ASSIGNED TASK: Copy word for word, please, the lines of the entries below running from the one containing "(seqState s i = 4" to the one containing "(if waiteHolds s", both ends included.

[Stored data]
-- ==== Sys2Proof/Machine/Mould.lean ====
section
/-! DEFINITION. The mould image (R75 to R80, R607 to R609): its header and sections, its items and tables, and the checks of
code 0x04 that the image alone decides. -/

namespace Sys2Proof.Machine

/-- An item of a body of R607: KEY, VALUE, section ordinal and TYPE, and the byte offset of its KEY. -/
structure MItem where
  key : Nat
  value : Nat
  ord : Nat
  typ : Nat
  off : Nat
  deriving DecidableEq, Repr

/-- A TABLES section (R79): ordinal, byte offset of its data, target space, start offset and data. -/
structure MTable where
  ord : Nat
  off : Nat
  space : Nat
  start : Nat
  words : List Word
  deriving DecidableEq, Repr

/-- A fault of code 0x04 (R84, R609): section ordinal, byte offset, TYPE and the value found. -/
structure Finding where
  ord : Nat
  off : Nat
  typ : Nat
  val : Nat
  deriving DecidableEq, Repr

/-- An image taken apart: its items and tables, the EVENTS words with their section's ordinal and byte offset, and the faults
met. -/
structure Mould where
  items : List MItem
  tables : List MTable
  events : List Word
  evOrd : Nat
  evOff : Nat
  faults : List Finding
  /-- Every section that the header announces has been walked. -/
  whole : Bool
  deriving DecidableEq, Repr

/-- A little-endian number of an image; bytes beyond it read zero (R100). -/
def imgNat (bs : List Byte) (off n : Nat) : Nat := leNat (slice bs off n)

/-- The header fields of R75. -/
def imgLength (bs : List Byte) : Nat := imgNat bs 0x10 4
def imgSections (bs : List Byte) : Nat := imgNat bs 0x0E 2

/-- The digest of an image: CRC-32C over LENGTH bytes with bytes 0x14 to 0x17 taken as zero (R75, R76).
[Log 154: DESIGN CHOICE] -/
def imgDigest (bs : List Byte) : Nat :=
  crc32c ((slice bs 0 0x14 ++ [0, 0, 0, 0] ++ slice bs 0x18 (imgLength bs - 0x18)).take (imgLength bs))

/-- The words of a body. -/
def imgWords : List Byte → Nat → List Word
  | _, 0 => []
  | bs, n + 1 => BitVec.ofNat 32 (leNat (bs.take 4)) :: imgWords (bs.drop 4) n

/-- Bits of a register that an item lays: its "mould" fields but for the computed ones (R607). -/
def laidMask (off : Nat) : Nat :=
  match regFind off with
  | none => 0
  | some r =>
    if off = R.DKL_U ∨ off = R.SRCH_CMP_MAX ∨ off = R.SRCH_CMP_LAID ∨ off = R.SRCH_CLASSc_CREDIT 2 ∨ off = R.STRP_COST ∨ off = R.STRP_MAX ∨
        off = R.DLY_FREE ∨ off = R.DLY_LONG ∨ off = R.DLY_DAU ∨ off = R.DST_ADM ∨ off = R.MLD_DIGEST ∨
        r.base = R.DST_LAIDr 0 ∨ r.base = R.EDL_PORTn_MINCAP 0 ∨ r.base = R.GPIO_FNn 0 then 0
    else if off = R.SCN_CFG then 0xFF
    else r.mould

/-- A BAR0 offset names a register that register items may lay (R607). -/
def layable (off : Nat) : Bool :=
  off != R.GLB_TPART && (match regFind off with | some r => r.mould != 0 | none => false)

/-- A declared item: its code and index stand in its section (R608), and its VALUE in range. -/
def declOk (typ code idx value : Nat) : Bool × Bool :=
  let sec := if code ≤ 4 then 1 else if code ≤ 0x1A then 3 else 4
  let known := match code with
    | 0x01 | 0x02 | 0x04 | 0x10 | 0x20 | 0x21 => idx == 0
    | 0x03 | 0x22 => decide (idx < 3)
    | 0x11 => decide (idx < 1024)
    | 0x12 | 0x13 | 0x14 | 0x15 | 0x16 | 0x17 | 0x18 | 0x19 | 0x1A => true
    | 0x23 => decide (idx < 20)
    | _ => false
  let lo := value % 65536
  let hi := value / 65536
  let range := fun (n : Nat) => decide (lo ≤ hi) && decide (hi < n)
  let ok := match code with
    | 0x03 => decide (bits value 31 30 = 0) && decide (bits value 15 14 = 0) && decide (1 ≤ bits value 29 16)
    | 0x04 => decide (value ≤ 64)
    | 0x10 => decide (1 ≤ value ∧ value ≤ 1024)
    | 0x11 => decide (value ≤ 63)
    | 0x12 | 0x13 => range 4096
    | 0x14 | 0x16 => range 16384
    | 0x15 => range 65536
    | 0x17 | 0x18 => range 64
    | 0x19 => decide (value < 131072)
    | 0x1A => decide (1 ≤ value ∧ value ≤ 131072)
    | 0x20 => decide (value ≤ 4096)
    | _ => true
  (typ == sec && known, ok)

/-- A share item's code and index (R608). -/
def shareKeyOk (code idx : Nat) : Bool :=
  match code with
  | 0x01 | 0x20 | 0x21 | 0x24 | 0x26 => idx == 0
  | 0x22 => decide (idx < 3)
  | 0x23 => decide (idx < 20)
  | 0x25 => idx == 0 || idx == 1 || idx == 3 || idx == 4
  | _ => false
...
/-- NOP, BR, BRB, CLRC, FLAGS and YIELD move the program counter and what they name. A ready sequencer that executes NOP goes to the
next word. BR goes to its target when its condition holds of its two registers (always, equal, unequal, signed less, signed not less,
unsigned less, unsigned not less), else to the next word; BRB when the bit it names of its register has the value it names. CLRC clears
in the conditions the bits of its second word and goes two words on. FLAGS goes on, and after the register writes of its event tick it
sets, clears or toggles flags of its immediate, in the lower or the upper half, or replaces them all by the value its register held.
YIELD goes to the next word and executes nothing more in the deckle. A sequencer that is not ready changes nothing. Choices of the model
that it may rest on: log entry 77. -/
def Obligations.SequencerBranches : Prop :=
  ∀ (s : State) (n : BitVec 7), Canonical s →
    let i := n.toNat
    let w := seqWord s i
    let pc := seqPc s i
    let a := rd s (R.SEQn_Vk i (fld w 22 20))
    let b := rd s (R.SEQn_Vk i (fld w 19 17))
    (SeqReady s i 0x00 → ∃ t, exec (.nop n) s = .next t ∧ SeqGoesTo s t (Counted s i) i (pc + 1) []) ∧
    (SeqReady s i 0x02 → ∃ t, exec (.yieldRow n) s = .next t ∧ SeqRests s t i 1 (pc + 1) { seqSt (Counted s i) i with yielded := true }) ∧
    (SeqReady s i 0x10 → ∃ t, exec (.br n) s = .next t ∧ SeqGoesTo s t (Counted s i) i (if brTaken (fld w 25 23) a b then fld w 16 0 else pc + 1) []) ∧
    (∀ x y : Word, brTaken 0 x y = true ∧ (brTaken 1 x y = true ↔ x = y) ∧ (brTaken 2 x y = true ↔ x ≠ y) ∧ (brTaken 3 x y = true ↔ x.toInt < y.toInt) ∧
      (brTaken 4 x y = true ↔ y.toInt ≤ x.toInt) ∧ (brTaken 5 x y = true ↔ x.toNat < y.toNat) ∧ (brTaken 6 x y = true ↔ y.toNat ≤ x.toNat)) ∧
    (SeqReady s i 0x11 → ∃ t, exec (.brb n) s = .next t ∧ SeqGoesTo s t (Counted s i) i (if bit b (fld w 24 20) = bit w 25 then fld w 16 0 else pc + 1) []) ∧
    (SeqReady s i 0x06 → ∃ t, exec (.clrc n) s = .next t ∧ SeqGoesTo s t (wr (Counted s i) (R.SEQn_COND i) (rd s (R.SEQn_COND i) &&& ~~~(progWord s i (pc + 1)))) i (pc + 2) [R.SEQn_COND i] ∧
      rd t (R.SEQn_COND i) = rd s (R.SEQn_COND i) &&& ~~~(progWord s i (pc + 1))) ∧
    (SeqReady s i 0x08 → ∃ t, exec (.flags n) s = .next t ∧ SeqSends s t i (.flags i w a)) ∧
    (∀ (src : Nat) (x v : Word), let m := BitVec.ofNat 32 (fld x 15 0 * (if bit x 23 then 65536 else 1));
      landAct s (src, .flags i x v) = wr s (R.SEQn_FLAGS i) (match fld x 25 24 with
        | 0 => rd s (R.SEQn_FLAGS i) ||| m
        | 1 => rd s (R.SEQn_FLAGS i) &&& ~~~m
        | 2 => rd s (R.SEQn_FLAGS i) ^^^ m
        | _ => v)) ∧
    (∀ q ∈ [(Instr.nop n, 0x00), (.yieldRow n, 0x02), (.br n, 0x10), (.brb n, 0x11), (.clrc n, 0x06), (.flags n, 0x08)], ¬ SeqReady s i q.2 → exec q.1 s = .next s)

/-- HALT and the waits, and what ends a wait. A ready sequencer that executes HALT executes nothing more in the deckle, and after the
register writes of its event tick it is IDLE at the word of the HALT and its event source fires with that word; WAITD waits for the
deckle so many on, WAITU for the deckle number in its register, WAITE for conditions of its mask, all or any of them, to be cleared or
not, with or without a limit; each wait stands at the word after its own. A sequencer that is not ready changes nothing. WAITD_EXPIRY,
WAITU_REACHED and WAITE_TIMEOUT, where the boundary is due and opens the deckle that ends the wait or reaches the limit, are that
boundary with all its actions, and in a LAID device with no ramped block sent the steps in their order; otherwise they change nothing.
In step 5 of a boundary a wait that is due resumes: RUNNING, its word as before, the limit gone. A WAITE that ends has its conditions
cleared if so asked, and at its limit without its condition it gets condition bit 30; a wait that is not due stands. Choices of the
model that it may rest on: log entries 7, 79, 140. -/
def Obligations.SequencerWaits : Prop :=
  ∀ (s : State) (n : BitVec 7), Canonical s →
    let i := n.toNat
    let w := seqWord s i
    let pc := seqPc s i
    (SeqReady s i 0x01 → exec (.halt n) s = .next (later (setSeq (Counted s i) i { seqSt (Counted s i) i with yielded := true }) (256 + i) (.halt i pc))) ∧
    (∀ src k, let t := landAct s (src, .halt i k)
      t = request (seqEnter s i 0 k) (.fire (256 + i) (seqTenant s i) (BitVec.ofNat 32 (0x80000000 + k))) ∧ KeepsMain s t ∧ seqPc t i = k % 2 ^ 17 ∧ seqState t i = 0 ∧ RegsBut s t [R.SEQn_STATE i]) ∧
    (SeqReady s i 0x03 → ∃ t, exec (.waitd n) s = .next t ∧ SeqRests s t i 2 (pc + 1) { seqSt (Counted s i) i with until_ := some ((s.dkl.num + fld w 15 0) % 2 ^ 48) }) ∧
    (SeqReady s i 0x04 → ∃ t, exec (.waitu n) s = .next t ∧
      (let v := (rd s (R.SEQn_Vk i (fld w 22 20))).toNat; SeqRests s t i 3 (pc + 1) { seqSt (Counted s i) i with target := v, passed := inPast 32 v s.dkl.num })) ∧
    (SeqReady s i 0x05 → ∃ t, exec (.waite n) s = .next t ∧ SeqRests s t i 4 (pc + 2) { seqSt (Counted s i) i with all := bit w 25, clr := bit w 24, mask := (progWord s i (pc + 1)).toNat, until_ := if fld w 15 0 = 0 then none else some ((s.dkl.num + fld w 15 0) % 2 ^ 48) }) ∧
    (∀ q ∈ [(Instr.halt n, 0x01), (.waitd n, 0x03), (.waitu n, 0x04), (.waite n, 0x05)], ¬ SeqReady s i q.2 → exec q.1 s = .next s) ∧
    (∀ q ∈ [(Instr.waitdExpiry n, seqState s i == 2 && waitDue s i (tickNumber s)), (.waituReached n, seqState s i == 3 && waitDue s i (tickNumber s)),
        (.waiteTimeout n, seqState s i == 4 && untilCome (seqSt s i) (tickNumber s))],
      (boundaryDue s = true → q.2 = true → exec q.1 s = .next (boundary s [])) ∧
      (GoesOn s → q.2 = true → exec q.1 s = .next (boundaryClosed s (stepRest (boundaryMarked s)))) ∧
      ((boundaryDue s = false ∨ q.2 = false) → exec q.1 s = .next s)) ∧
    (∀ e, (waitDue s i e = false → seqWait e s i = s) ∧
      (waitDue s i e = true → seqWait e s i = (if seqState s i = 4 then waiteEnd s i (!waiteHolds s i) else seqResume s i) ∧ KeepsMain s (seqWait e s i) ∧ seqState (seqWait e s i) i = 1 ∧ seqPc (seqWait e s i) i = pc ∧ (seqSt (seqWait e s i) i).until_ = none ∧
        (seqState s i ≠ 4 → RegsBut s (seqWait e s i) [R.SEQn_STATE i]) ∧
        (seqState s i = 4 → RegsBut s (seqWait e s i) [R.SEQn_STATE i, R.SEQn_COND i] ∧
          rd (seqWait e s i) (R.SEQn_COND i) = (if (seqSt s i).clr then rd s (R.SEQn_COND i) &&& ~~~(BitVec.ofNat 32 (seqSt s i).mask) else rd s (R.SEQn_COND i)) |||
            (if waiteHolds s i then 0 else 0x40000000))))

SOLUTION TO THE PROBLEM:
        (seqState s i = 4 → RegsBut s (seqWait e s i) [R.SEQn_STATE i, R.SEQn_COND i] ∧
          rd (seqWait e s i) (R.SEQn_COND i) = (if (seqSt s i).clr then rd s (R.SEQn_COND i) &&& ~~~(BitVec.ofNat 32 (seqSt s i).mask) else rd s (R.SEQn_COND i)) |||
            (if waiteHolds s i then 0 else 0x40000000))))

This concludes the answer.